● Your assignment
Exact duplicates of all entries are needed.

● Records to use
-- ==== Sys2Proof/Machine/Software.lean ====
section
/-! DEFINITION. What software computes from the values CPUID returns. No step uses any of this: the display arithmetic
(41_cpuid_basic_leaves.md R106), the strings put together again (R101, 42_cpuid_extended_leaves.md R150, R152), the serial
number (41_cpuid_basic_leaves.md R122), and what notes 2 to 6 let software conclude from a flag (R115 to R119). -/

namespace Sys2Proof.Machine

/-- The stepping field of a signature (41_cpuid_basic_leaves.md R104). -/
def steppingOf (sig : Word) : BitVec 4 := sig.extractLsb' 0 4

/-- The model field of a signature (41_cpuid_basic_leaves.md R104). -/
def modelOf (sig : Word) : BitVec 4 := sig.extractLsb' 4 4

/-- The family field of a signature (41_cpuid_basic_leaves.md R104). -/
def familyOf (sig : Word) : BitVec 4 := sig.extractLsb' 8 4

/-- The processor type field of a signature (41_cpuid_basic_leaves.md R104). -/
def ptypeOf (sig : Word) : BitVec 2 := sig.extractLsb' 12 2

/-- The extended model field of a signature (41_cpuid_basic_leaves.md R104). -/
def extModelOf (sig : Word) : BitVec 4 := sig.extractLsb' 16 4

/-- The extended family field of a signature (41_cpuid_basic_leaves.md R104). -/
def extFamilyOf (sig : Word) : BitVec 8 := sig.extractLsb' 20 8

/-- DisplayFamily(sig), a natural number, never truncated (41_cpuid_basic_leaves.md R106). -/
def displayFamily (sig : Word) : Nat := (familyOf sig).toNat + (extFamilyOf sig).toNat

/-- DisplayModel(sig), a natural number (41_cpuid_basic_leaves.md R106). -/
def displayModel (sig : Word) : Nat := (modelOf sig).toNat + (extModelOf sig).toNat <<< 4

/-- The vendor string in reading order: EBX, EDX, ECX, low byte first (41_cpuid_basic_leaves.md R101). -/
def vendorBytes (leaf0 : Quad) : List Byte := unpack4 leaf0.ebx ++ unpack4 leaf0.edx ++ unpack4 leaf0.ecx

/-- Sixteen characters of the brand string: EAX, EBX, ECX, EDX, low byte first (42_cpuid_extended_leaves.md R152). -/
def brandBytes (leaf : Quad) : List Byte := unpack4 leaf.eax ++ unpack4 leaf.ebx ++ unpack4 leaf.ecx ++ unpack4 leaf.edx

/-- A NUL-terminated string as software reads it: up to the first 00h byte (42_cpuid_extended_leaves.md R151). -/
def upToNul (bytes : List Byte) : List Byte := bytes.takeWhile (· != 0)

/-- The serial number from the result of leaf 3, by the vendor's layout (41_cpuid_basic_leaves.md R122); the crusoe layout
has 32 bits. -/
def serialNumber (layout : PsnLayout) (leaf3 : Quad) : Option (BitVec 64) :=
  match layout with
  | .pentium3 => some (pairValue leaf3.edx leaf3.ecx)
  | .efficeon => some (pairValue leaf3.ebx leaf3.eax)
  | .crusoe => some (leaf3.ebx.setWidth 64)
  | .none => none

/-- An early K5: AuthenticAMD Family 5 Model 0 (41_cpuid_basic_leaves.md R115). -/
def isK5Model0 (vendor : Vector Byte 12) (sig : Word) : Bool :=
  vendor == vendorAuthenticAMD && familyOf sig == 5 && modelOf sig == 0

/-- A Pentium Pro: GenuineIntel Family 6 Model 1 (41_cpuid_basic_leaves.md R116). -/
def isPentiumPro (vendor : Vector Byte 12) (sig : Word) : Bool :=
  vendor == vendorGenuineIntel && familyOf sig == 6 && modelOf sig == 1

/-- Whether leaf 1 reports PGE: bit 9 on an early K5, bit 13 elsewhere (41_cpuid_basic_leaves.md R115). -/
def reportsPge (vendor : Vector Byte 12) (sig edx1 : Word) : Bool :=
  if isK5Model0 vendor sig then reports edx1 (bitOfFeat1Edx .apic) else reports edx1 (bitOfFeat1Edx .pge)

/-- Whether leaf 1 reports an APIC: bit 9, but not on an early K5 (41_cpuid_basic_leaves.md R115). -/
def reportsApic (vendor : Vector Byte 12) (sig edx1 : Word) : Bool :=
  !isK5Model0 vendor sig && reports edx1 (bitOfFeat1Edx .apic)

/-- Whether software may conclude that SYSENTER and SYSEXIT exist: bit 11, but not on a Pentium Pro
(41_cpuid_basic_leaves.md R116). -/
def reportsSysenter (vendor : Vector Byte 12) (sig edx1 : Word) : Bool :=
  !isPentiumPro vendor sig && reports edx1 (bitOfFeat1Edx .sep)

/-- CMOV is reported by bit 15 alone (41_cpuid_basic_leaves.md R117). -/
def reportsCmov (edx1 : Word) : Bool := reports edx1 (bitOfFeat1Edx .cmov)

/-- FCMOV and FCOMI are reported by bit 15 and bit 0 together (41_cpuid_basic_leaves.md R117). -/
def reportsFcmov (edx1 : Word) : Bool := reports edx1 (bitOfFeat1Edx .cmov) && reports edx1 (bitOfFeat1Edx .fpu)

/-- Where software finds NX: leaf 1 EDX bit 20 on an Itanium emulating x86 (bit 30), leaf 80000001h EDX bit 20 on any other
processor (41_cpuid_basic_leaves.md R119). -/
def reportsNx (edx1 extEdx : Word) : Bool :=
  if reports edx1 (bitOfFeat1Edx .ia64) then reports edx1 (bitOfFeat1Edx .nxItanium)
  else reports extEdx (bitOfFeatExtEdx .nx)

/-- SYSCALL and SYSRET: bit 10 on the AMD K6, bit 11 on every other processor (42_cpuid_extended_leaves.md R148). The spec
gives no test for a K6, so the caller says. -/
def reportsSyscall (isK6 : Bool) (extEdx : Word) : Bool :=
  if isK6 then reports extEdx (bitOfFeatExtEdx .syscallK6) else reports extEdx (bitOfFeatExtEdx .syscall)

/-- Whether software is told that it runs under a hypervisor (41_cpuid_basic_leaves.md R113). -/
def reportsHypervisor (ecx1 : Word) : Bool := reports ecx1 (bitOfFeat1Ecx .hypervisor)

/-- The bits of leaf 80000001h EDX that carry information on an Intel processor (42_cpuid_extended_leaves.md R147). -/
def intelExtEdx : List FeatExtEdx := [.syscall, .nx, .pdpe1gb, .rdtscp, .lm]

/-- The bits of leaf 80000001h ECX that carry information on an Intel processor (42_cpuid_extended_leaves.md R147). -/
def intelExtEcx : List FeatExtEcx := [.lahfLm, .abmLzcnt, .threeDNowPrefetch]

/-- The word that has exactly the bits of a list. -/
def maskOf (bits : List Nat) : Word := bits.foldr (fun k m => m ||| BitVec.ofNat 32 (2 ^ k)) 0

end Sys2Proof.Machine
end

● Response area
-- ==== Sys2Proof/Machine/Software.lean ====
section
/-! DEFINITION. What software computes from the values CPUID returns. No step uses any of this: the display arithmetic
(41_cpuid_basic_leaves.md R106), the strings put together again (R101, 42_cpuid_extended_leaves.md R150, R152), the serial
number (41_cpuid_basic_leaves.md R122), and what notes 2 to 6 let software conclude from a flag (R115 to R119). -/

namespace Sys2Proof.Machine

/-- The stepping field of a signature (41_cpuid_basic_leaves.md R104). -/
def steppingOf (sig : Word) : BitVec 4 := sig.extractLsb' 0 4

/-- The model field of a signature (41_cpuid_basic_leaves.md R104). -/
def modelOf (sig : Word) : BitVec 4 := sig.extractLsb' 4 4

/-- The family field of a signature (41_cpuid_basic_leaves.md R104). -/
def familyOf (sig : Word) : BitVec 4 := sig.extractLsb' 8 4

/-- The processor type field of a signature (41_cpuid_basic_leaves.md R104). -/
def ptypeOf (sig : Word) : BitVec 2 := sig.extractLsb' 12 2

/-- The extended model field of a signature (41_cpuid_basic_leaves.md R104). -/
def extModelOf (sig : Word) : BitVec 4 := sig.extractLsb' 16 4

/-- The extended family field of a signature (41_cpuid_basic_leaves.md R104). -/
def extFamilyOf (sig : Word) : BitVec 8 := sig.extractLsb' 20 8

/-- DisplayFamily(sig), a natural number, never truncated (41_cpuid_basic_leaves.md R106). -/
def displayFamily (sig : Word) : Nat := (familyOf sig).toNat + (extFamilyOf sig).toNat

/-- DisplayModel(sig), a natural number (41_cpuid_basic_leaves.md R106). -/
def displayModel (sig : Word) : Nat := (modelOf sig).toNat + (extModelOf sig).toNat <<< 4

/-- The vendor string in reading order: EBX, EDX, ECX, low byte first (41_cpuid_basic_leaves.md R101). -/
def vendorBytes (leaf0 : Quad) : List Byte := unpack4 leaf0.ebx ++ unpack4 leaf0.edx ++ unpack4 leaf0.ecx

/-- Sixteen characters of the brand string: EAX, EBX, ECX, EDX, low byte first (42_cpuid_extended_leaves.md R152). -/
def brandBytes (leaf : Quad) : List Byte := unpack4 leaf.eax ++ unpack4 leaf.ebx ++ unpack4 leaf.ecx ++ unpack4 leaf.edx

/-- A NUL-terminated string as software reads it: up to the first 00h byte (42_cpuid_extended_leaves.md R151). -/
def upToNul (bytes : List Byte) : List Byte := bytes.takeWhile (· != 0)

/-- The serial number from the result of leaf 3, by the vendor's layout (41_cpuid_basic_leaves.md R122); the crusoe layout
has 32 bits. -/
def serialNumber (layout : PsnLayout) (leaf3 : Quad) : Option (BitVec 64) :=
  match layout with
  | .pentium3 => some (pairValue leaf3.edx leaf3.ecx)
  | .efficeon => some (pairValue leaf3.ebx leaf3.eax)
  | .crusoe => some (leaf3.ebx.setWidth 64)
  | .none => none

/-- An early K5: AuthenticAMD Family 5 Model 0 (41_cpuid_basic_leaves.md R115). -/
def isK5Model0 (vendor : Vector Byte 12) (sig : Word) : Bool :=
  vendor == vendorAuthenticAMD && familyOf sig == 5 && modelOf sig == 0

/-- A Pentium Pro: GenuineIntel Family 6 Model 1 (41_cpuid_basic_leaves.md R116). -/
def isPentiumPro (vendor : Vector Byte 12) (sig : Word) : Bool :=
  vendor == vendorGenuineIntel && familyOf sig == 6 && modelOf sig == 1

/-- Whether leaf 1 reports PGE: bit 9 on an early K5, bit 13 elsewhere (41_cpuid_basic_leaves.md R115). -/
def reportsPge (vendor : Vector Byte 12) (sig edx1 : Word) : Bool :=
  if isK5Model0 vendor sig then reports edx1 (bitOfFeat1Edx .apic) else reports edx1 (bitOfFeat1Edx .pge)

/-- Whether leaf 1 reports an APIC: bit 9, but not on an early K5 (41_cpuid_basic_leaves.md R115). -/
def reportsApic (vendor : Vector Byte 12) (sig edx1 : Word) : Bool :=
  !isK5Model0 vendor sig && reports edx1 (bitOfFeat1Edx .apic)

/-- Whether software may conclude that SYSENTER and SYSEXIT exist: bit 11, but not on a Pentium Pro
(41_cpuid_basic_leaves.md R116). -/
def reportsSysenter (vendor : Vector Byte 12) (sig edx1 : Word) : Bool :=
  !isPentiumPro vendor sig && reports edx1 (bitOfFeat1Edx .sep)

/-- CMOV is reported by bit 15 alone (41_cpuid_basic_leaves.md R117). -/
def reportsCmov (edx1 : Word) : Bool := reports edx1 (bitOfFeat1Edx .cmov)

/-- FCMOV and FCOMI are reported by bit 15 and bit 0 together (41_cpuid_basic_leaves.md R117). -/
def reportsFcmov (edx1 : Word) : Bool := reports edx1 (bitOfFeat1Edx .cmov) && reports edx1 (bitOfFeat1Edx .fpu)

/-- Where software finds NX: leaf 1 EDX bit 20 on an Itanium emulating x86 (bit 30), leaf 80000001h EDX bit 20 on any other
processor (41_cpuid_basic_leaves.md R119). -/
def reportsNx (edx1 extEdx : Word) : Bool :=
  if reports edx1 (bitOfFeat1Edx .ia64) then reports edx1 (bitOfFeat1Edx .nxItanium)
  else reports extEdx (bitOfFeatExtEdx .nx)

/-- SYSCALL and SYSRET: bit 10 on the AMD K6, bit 11 on every other processor (42_cpuid_extended_leaves.md R148). The spec
gives no test for a K6, so the caller says. -/
def reportsSyscall (isK6 : Bool) (extEdx : Word) : Bool :=
  if isK6 then reports extEdx (bitOfFeatExtEdx .syscallK6) else reports extEdx (bitOfFeatExtEdx .syscall)

/-- Whether software is told that it runs under a hypervisor (41_cpuid_basic_leaves.md R113). -/
def reportsHypervisor (ecx1 : Word) : Bool := reports ecx1 (bitOfFeat1Ecx .hypervisor)

/-- The bits of leaf 80000001h EDX that carry information on an Intel processor (42_cpuid_extended_leaves.md R147). -/
def intelExtEdx : List FeatExtEdx := [.syscall, .nx, .pdpe1gb, .rdtscp, .lm]

/-- The bits of leaf 80000001h ECX that carry information on an Intel processor (42_cpuid_extended_leaves.md R147). -/
def intelExtEcx : List FeatExtEcx := [.lahfLm, .abmLzcnt, .threeDNowPrefetch]

/-- The word that has exactly the bits of a list. -/
def maskOf (bits : List Nat) : Word := bits.foldr (fun k m => m ||| BitVec.ofNat 32 (2 ^ k)) 0

end Sys2Proof.Machine
end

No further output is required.